*Action item:*
Using the records provided below, locate and copy each line that contains the word "busErrState".

*Data for processing:*

*** Begin section ***

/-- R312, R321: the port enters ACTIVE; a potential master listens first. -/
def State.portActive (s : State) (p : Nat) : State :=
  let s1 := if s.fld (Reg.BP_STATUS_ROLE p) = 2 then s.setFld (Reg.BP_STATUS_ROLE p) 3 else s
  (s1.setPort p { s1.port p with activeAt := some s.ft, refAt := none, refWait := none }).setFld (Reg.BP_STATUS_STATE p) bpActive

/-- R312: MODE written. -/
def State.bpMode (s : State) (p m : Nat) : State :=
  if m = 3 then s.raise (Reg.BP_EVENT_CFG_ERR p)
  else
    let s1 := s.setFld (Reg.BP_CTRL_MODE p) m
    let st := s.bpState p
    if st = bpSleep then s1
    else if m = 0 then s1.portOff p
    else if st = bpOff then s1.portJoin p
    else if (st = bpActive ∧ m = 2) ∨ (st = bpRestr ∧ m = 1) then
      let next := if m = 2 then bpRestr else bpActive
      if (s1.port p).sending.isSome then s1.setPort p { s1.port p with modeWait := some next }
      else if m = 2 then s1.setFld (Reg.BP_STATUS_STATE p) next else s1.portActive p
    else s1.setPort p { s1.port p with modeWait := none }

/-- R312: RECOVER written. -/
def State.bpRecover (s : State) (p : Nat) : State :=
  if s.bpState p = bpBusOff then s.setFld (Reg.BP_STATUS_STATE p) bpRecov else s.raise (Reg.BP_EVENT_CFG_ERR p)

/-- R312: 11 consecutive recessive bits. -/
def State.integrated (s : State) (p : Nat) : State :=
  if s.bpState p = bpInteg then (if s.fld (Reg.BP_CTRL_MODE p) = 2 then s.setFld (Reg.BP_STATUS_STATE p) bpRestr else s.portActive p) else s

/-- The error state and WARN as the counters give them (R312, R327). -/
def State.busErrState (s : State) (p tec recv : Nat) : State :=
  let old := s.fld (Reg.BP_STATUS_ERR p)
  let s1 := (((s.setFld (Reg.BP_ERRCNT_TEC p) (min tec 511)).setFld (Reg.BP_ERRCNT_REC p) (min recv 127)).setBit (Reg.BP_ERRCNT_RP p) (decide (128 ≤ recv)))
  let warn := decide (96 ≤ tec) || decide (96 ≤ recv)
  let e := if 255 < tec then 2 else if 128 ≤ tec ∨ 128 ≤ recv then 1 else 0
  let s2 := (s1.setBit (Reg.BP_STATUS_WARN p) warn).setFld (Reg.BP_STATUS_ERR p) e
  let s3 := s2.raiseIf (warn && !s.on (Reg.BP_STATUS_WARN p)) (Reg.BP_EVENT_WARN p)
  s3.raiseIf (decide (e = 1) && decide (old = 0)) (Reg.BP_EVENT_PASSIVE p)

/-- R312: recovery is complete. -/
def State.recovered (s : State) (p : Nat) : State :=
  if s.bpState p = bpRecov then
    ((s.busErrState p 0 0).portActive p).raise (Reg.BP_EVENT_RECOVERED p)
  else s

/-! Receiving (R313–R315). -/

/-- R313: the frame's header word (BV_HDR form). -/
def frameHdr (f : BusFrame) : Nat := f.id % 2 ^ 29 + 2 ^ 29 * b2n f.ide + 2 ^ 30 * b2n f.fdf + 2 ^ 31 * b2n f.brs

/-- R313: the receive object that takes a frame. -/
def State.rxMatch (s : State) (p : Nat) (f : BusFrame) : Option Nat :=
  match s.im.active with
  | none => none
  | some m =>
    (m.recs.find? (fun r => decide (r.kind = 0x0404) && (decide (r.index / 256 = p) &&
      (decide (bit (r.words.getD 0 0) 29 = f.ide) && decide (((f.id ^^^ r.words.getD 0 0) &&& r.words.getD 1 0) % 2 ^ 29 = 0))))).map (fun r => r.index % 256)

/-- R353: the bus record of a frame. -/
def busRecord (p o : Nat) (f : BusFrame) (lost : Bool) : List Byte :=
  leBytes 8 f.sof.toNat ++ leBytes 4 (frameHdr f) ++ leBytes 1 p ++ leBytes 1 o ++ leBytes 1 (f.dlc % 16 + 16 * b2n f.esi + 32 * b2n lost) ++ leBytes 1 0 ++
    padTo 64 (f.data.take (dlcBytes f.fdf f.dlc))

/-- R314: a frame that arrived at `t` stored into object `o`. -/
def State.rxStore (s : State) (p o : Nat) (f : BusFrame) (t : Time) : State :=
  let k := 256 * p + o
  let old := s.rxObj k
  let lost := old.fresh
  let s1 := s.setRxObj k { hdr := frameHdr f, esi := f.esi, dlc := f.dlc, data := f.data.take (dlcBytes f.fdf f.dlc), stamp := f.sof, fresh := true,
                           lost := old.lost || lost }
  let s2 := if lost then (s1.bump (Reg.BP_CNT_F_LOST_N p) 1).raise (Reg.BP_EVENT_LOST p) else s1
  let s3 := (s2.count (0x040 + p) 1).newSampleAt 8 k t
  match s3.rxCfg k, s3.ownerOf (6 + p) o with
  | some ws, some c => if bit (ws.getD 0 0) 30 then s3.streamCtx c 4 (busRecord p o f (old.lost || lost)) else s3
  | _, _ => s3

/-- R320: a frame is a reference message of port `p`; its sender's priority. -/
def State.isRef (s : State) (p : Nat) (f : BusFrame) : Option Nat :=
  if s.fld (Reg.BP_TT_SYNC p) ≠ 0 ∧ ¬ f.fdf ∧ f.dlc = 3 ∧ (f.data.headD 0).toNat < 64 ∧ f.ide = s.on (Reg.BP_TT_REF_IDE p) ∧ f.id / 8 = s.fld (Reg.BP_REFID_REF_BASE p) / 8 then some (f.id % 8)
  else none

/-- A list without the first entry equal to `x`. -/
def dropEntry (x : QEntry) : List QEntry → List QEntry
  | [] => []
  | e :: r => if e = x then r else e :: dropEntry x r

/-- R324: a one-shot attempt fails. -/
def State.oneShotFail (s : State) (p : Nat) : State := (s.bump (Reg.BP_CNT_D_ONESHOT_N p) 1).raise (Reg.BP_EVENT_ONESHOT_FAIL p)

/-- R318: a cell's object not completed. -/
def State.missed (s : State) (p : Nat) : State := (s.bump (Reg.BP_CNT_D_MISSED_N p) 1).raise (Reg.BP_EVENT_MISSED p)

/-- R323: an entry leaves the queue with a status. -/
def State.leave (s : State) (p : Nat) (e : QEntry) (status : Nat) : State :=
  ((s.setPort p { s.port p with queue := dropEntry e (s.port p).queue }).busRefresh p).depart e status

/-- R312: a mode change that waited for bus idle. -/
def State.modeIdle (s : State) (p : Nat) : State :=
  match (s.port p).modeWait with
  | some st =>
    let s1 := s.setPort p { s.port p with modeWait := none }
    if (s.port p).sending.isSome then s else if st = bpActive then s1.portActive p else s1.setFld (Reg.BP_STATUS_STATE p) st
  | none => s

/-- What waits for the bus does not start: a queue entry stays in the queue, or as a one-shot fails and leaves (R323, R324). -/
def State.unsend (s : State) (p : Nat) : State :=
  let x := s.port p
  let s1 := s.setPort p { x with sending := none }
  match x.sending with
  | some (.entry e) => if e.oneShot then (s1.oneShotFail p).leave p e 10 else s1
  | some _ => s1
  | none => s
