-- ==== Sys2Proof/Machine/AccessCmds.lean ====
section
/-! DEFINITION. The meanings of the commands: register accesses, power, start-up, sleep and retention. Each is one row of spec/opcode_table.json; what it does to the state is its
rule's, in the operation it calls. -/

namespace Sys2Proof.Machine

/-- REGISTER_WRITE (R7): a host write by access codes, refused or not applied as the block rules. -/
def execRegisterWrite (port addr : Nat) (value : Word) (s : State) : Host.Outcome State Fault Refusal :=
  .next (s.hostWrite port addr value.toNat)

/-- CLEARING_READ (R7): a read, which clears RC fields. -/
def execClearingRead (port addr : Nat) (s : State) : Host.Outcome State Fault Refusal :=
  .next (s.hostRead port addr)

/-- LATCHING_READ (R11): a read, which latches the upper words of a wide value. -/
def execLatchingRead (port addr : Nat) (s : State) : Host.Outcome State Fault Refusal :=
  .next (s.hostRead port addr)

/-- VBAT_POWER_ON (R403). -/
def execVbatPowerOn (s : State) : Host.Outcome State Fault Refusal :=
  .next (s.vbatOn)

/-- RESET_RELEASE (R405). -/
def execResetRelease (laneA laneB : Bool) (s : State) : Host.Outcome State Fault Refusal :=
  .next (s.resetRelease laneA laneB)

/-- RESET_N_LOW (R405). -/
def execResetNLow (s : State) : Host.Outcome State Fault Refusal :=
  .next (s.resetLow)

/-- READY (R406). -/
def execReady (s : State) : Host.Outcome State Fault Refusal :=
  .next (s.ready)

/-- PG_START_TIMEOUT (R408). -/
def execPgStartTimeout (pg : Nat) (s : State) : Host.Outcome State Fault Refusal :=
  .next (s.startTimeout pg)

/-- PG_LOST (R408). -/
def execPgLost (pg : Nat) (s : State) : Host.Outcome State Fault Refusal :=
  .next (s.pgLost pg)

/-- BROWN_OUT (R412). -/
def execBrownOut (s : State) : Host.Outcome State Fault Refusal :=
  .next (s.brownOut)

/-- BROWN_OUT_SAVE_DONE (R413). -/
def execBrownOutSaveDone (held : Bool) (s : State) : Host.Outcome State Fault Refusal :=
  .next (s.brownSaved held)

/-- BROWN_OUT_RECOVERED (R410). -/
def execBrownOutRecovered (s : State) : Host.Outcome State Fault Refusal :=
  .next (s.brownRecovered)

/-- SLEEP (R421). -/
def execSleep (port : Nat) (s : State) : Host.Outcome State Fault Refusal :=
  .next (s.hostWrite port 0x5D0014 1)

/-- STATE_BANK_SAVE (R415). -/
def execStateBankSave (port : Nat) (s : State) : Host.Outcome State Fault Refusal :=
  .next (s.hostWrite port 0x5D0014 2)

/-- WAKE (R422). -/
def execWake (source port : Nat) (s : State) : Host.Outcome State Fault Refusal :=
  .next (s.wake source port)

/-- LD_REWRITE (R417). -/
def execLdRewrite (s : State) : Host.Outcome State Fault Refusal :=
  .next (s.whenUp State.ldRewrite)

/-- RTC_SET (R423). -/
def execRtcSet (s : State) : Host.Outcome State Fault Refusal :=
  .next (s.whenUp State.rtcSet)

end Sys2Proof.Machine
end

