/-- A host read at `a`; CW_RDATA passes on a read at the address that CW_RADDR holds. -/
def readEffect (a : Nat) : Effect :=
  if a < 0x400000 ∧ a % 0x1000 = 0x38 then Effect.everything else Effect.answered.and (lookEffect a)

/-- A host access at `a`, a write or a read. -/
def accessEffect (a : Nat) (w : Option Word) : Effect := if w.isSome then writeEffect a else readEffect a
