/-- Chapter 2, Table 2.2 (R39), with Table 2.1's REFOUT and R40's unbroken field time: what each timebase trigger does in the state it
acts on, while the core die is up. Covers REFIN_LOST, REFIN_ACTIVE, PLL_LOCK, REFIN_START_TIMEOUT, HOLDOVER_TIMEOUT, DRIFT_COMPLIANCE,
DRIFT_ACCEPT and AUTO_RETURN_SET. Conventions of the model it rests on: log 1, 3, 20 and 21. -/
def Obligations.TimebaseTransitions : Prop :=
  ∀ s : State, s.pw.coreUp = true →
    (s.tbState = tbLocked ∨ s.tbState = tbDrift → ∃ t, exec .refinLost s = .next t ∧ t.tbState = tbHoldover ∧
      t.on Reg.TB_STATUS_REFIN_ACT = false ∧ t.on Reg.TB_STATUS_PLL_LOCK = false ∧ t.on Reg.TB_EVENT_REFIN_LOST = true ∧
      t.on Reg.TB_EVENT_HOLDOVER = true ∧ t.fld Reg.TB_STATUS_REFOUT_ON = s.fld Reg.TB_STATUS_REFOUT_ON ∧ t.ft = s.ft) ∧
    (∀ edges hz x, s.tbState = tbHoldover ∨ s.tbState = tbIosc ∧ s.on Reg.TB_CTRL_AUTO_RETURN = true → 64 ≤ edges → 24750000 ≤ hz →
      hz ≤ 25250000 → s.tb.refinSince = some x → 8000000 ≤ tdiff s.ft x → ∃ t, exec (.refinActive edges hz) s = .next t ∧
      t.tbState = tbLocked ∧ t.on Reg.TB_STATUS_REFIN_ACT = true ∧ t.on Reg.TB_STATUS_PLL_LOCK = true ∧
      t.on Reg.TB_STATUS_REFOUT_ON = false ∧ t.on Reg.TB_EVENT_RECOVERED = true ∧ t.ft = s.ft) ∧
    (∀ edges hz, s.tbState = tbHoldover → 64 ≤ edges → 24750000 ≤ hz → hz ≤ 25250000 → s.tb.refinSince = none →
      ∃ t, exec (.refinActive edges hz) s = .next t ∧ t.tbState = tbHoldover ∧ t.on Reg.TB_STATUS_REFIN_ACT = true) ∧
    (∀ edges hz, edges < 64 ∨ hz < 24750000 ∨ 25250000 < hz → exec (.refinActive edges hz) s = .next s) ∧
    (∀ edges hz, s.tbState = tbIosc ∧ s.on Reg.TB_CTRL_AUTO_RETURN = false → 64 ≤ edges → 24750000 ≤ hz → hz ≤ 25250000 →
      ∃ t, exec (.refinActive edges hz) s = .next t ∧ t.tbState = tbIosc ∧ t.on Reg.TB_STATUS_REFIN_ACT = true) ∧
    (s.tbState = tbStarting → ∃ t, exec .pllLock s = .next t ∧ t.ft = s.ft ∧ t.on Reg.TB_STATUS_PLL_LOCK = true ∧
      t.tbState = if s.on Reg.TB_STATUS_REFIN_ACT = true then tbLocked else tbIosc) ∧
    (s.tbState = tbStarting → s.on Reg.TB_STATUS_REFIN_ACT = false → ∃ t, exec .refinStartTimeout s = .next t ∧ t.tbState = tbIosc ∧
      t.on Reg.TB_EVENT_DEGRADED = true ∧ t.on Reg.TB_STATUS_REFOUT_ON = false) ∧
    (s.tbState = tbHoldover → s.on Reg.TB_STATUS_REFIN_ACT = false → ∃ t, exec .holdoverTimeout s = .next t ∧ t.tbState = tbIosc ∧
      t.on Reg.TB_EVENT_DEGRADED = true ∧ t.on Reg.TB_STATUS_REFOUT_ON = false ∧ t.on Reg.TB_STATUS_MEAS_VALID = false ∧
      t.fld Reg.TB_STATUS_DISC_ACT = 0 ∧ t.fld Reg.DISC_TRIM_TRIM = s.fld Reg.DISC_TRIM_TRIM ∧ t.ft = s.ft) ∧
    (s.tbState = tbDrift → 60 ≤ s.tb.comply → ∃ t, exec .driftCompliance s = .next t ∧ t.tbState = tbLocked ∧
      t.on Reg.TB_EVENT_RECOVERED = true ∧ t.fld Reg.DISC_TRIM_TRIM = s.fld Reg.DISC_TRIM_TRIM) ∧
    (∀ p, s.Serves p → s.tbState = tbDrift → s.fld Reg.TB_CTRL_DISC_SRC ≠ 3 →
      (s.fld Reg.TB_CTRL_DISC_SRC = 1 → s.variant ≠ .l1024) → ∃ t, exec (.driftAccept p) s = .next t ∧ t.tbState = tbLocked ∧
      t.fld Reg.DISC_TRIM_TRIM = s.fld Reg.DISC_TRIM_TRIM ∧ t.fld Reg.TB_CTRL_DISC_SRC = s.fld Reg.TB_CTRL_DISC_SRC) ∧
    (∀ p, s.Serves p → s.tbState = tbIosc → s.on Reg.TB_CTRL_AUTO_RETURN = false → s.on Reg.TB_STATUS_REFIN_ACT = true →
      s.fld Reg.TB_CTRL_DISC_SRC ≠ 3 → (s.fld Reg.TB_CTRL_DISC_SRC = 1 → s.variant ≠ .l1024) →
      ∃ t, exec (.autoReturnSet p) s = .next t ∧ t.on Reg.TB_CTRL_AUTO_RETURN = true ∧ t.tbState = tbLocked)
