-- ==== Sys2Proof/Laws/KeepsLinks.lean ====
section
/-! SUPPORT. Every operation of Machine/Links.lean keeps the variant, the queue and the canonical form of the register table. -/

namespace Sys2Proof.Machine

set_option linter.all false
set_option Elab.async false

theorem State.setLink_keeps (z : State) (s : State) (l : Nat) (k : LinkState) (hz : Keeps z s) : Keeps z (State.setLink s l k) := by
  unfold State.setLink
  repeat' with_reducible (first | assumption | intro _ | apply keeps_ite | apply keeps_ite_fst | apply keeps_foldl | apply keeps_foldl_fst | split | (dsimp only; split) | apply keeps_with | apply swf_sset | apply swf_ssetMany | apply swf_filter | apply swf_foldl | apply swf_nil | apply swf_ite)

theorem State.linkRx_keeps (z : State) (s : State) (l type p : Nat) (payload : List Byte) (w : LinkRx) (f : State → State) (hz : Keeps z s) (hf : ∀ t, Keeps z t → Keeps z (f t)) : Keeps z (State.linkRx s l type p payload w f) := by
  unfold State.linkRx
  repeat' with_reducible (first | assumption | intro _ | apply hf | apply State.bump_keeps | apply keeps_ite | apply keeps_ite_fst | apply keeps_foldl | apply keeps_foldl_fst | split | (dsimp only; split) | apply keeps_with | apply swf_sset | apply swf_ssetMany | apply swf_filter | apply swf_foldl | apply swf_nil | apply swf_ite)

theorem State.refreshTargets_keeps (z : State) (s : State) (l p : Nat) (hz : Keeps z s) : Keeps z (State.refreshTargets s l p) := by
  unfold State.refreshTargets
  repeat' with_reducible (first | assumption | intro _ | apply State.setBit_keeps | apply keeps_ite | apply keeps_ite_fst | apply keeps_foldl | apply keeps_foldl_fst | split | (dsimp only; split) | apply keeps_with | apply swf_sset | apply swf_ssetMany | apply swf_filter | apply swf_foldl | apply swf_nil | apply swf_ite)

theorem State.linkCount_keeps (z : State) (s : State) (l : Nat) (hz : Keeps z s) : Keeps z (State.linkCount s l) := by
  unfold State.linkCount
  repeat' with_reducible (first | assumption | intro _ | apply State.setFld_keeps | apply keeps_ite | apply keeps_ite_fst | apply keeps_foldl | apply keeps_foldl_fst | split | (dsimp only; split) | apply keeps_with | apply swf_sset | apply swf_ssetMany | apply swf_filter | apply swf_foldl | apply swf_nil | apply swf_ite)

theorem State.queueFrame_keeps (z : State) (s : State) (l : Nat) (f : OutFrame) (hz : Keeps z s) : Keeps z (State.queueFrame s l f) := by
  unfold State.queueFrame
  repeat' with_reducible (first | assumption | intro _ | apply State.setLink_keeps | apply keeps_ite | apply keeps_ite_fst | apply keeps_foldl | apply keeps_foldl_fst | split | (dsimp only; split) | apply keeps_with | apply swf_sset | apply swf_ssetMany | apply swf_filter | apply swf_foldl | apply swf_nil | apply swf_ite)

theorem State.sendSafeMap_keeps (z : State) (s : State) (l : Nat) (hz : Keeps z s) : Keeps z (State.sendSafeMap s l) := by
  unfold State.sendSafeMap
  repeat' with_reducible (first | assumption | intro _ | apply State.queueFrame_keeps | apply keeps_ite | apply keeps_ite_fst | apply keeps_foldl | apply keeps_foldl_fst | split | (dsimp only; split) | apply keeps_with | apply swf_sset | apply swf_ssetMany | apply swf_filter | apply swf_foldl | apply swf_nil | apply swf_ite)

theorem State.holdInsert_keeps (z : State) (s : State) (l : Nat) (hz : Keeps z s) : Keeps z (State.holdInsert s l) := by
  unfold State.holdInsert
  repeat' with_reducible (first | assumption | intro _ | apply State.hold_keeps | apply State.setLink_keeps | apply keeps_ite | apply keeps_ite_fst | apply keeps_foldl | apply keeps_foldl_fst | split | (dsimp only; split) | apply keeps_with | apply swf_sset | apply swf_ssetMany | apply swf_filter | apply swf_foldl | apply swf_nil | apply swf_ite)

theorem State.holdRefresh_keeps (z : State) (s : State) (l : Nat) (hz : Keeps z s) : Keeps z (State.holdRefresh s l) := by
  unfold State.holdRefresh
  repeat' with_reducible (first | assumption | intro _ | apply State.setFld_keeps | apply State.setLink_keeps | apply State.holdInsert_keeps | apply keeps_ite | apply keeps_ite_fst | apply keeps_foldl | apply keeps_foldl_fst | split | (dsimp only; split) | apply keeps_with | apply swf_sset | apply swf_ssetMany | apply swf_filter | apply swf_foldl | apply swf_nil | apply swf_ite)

*** End section ***

*Task solution:*
def State.busErrState (s : State) (p tec recv : Nat) : State :=
    ((s.busErrState p 0 0).portActive p).raise (Reg.BP_EVENT_RECOVERED p)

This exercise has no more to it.